Output, word for word, the lines of this listing that fall between the line with "((unsigned o).map .tone)" and the line with "starts (30_encoding.md R60). -/", counting both of those lines, and no others.
___
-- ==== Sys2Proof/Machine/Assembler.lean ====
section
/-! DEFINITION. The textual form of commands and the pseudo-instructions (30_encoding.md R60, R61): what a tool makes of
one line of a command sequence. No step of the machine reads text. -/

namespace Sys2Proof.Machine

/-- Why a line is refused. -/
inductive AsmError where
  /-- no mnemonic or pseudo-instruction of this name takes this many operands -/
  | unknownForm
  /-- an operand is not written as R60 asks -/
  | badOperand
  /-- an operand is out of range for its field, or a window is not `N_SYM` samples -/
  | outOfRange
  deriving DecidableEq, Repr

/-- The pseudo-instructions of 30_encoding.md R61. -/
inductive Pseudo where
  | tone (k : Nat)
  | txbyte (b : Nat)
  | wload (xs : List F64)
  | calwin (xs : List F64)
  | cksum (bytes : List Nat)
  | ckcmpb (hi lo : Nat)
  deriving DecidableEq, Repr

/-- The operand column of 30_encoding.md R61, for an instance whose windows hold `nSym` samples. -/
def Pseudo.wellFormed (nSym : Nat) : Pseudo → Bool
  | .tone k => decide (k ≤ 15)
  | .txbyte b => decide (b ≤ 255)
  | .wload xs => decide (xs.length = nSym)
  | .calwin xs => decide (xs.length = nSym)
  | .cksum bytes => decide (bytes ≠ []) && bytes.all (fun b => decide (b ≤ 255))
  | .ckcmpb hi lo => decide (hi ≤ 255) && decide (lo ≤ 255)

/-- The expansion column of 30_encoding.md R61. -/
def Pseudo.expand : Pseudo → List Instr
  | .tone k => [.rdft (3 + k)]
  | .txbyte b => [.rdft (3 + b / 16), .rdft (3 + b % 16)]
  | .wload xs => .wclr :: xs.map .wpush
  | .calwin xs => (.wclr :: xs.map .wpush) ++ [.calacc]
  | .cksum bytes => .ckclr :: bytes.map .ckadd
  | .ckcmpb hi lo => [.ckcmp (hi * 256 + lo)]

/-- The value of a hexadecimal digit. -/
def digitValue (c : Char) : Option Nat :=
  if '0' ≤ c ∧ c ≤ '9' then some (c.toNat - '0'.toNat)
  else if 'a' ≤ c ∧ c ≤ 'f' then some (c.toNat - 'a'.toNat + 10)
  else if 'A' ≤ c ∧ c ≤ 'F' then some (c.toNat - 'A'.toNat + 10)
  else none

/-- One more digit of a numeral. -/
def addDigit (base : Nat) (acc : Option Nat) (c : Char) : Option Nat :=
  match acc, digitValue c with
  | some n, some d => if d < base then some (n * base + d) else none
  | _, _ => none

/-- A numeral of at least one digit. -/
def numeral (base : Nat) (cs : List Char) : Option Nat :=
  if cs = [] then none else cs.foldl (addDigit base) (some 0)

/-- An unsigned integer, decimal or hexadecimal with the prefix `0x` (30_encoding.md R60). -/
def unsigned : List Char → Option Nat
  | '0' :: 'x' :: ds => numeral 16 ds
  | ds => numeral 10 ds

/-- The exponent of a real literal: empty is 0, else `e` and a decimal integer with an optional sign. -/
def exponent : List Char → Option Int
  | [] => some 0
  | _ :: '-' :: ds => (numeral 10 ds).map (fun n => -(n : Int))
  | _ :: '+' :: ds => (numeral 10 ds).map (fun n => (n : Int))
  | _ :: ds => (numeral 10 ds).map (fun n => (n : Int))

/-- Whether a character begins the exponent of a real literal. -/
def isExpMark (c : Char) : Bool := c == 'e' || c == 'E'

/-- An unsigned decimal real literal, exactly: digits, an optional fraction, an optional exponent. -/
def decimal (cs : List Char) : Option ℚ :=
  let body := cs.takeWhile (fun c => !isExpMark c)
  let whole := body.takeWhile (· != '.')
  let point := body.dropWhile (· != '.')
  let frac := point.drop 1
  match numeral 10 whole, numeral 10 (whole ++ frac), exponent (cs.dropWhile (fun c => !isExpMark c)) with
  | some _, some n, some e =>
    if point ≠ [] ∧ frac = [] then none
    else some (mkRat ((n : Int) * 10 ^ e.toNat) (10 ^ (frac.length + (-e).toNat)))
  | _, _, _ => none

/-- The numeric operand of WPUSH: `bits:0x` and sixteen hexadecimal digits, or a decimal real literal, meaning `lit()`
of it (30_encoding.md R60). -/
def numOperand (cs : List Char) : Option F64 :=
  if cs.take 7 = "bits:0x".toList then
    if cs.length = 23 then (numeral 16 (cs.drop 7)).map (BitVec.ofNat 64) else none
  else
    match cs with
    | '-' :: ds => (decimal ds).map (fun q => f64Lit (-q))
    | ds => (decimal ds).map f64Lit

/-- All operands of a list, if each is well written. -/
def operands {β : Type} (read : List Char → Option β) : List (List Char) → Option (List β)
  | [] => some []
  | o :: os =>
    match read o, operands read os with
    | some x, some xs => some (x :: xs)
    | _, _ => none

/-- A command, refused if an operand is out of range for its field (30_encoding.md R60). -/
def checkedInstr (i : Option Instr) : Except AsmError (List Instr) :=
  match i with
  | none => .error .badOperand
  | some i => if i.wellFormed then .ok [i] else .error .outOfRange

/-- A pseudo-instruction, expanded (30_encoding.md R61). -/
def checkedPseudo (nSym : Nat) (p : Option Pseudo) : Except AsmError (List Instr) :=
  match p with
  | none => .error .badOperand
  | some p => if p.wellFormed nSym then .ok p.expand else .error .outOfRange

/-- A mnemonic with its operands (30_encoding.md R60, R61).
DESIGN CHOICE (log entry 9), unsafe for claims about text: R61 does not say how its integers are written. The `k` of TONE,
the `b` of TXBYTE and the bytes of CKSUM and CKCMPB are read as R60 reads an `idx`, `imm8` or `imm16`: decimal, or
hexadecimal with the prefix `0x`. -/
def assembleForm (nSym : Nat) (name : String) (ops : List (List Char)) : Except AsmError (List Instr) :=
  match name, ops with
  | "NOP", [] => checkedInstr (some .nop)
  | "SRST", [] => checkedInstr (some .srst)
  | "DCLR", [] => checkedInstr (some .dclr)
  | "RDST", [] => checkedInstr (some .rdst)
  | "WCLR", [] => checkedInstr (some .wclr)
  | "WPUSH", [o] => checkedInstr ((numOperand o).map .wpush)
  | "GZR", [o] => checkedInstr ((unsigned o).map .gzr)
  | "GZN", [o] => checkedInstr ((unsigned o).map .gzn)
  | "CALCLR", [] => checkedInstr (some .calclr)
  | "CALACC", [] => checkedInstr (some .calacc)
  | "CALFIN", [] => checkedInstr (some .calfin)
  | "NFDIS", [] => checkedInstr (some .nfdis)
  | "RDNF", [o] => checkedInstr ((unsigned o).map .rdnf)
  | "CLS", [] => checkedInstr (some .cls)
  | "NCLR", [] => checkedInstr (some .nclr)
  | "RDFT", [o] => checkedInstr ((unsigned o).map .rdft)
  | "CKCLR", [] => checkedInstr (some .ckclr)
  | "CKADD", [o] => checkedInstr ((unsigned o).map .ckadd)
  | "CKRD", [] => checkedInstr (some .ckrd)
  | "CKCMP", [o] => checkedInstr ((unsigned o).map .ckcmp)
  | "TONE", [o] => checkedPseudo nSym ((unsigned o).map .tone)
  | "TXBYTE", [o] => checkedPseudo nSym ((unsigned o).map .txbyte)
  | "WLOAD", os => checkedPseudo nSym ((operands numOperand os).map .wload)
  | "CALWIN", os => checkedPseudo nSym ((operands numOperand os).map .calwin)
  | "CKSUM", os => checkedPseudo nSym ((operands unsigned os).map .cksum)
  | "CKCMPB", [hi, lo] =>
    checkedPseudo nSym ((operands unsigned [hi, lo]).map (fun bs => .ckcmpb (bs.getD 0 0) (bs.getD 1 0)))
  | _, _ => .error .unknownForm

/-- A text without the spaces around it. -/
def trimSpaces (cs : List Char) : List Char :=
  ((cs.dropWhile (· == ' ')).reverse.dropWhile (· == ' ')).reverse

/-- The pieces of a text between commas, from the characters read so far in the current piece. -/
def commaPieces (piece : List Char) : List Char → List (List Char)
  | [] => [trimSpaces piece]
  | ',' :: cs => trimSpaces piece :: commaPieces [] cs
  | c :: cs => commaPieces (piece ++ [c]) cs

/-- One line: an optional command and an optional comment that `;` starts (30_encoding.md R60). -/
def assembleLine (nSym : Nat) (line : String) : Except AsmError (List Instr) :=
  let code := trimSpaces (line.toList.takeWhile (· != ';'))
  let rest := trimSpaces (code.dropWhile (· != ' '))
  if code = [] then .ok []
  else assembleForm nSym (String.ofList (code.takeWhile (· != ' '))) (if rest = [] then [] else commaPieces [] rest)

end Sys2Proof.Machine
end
___
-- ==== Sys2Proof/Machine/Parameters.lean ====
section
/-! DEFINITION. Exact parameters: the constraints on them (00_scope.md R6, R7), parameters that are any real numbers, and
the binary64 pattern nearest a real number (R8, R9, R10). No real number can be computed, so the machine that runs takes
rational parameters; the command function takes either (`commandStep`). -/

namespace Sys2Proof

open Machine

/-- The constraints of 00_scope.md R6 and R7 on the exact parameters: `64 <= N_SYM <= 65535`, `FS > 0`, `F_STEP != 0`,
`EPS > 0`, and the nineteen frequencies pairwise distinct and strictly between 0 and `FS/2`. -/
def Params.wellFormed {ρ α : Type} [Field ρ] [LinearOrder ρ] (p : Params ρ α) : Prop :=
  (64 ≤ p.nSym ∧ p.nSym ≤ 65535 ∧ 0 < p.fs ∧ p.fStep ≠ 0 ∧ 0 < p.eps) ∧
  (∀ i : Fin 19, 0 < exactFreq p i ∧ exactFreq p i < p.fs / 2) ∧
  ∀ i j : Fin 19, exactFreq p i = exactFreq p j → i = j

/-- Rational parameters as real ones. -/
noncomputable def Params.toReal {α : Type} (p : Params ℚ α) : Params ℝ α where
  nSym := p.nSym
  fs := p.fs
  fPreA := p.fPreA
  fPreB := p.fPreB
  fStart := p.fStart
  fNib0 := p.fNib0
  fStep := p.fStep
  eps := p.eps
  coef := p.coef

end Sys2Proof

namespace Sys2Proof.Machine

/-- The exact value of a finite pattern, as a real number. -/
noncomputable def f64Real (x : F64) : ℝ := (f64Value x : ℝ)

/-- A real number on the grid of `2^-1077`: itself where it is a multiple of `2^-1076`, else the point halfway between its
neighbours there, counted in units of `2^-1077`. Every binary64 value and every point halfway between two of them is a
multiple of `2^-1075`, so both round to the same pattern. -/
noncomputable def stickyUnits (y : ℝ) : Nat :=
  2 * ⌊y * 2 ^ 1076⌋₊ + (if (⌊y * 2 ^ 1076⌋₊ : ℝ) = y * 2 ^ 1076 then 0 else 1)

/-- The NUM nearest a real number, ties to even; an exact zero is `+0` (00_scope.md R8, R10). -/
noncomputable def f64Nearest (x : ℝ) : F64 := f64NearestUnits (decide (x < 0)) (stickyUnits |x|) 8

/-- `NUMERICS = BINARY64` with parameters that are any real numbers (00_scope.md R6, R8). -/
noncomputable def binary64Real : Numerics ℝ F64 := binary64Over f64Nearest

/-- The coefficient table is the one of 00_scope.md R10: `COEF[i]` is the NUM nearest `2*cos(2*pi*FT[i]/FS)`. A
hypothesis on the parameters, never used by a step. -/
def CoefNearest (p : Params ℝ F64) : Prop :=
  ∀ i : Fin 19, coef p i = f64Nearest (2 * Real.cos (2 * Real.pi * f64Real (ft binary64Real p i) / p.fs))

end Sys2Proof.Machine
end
___
== SOLUTION ==
  | "TONE", [o] => checkedPseudo nSym ((unsigned o).map .tone)
  | "TXBYTE", [o] => checkedPseudo nSym ((unsigned o).map .txbyte)
  | "WLOAD", os => checkedPseudo nSym ((operands numOperand os).map .wload)
  | "CALWIN", os => checkedPseudo nSym ((operands numOperand os).map .calwin)
  | "CKSUM", os => checkedPseudo nSym ((operands unsigned os).map .cksum)
  | "CKCMPB", [hi, lo] =>
    checkedPseudo nSym ((operands unsigned [hi, lo]).map (fun bs => .ckcmpb (bs.getD 0 0) (bs.getD 1 0)))
  | _, _ => .error .unknownForm

/-- A text without the spaces around it. -/
def trimSpaces (cs : List Char) : List Char :=
  ((cs.dropWhile (· == ' ')).reverse.dropWhile (· == ' ')).reverse

/-- The pieces of a text between commas, from the characters read so far in the current piece. -/
def commaPieces (piece : List Char) : List Char → List (List Char)
  | [] => [trimSpaces piece]
  | ',' :: cs => trimSpaces piece :: commaPieces [] cs
  | c :: cs => commaPieces (piece ++ [c]) cs

/-- One line: an optional command and an optional comment that `;` starts (30_encoding.md R60). -/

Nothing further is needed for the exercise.